-- Material provided follows --

/-- The pivot length of a family. -/
def pivotLen (s : State) (fam : Nat) : Nat := reg s (if fam = 0 then Reg.lkpPivotV4 else Reg.lkpPivotV6)

/-- The map index of a VRF, family and address (R139). -/
def pivotIndex (s : State) (vrf fam addr : Nat) : Nat :=
  let top := if fam = 0 then addr else addr / 2 ^ 96
  let n := pivotLen s fam
  let m := top / 2 ^ (32 - n) * 2 ^ (32 - n)
  crcFwd 16 0x1021 0xFFFF (beBytes 2 vrf ++ [if fam = 0 then 4 else 6] ++ beBytes 4 m)

/-- A map entry: entry i names stripe i AND 7 until moved (R139). -/
def pivotEntry (s : State) (i : Nat) : Nat := mget (i % 8) s.lkp.pivot i

/-- The stripes a prefix is stored in (R138). -/
def stripesOf (s : State) (rk : Nat) : List Nat :=
  if rkLen rk < pivotLen s (rkFam rk) then List.range 8
  else [pivotEntry s (pivotIndex s (rkVrf rk) (rkFam rk) (rkPfx rk))]

/-- The units of a route (R137). -/
def routeUnits (rk : Nat) (r : Route) : Nat :=
  (if rkFam rk = 0 then 1 else if rkLen rk ≤ 64 then 2 else 4) + (if bit r.res 1 then 1 else 0)

/-- `lkp_lpm_units_used` of a stripe. -/
def unitsUsed (s : State) (stripe : Nat) : Nat :=
  (s.lkp.want.filter (fun x => x.1 / 2 ^ 160 == stripe)).foldl (fun n x => n + routeUnits (x.1 % 2 ^ 160) x.2) 0

/-- The units of a stripe (R133). -/
def stripeUnits : Nat := 1572864

/-- UNITS_HIGH when a stripe reaches the percentage (R156). -/
def unitsHigh (s0 s : State) (stripe : Nat) : State :=
  let at' := fun (t : State) => decide (reg s Reg.lkpLpmUnitsHighPct * stripeUnits ≤ unitsUsed t stripe * 100)
  if at' s && !at' s0 then raise s .lkp 1 else s

/-- The rebuilds in flight of a stripe. -/
def rebuildsOf (s : State) (stripe : Nat) : List Rebuild := mget [] s.lkp.rebuilds stripe
def setRebuilds (s : State) (stripe : Nat) (l : List Rebuild) : State :=
  { s with lkp.rebuilds := mset [] s.lkp.rebuilds stripe l }

/-- Whether every change taken in a stripe is visible. -/
def stripeVisible (s : State) (stripe : Nat) : Bool := (rebuildsOf s stripe).all (fun r => r.at0.isSome)

/-- Whether every record taken is visible (R154). -/
def allVisible (s : State) : Bool := (List.range 8).all (stripeVisible s)

/-- A change of one copy: it holds for later records at once, and a rebuild brings it to lookups (R141). -/
def changeCopy (s : State) (stripe rk : Nat) (v : Option Route) : State :=
  let k := copyKey stripe rk
  let s := { s with lkp.want := match v with | some r => mput s.lkp.want k r | none => mdel s.lkp.want k }
  setRebuilds s stripe (rebuildsOf s stripe ++ [{ key := rk, val := v }])

/-- A route of these values for a new copy; it carries an action of its own only with its extended bit set (R140). -/
def newRoute (s : State) (res ext : Nat) : Route := { res := res, ext := if bit res 1 then ext else 0, word := s.lkp.nextWord }

/-- Whether every stripe of a list can begin one more rebuild (R141). -/
def rebuildRoom (s : State) (l : List Nat) : Bool := l.all (fun k => decide ((rebuildsOf s k).length < 32))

-- Material provided concluded --

Work instructions.
Please find, in the entries above, every line where "pivotIndex" occurs, and copy it.

Task output.
def pivotIndex (s : State) (vrf fam addr : Nat) : Nat :=
  else [pivotEntry s (pivotIndex s (rkVrf rk) (rkFam rk) (rkPfx rk))]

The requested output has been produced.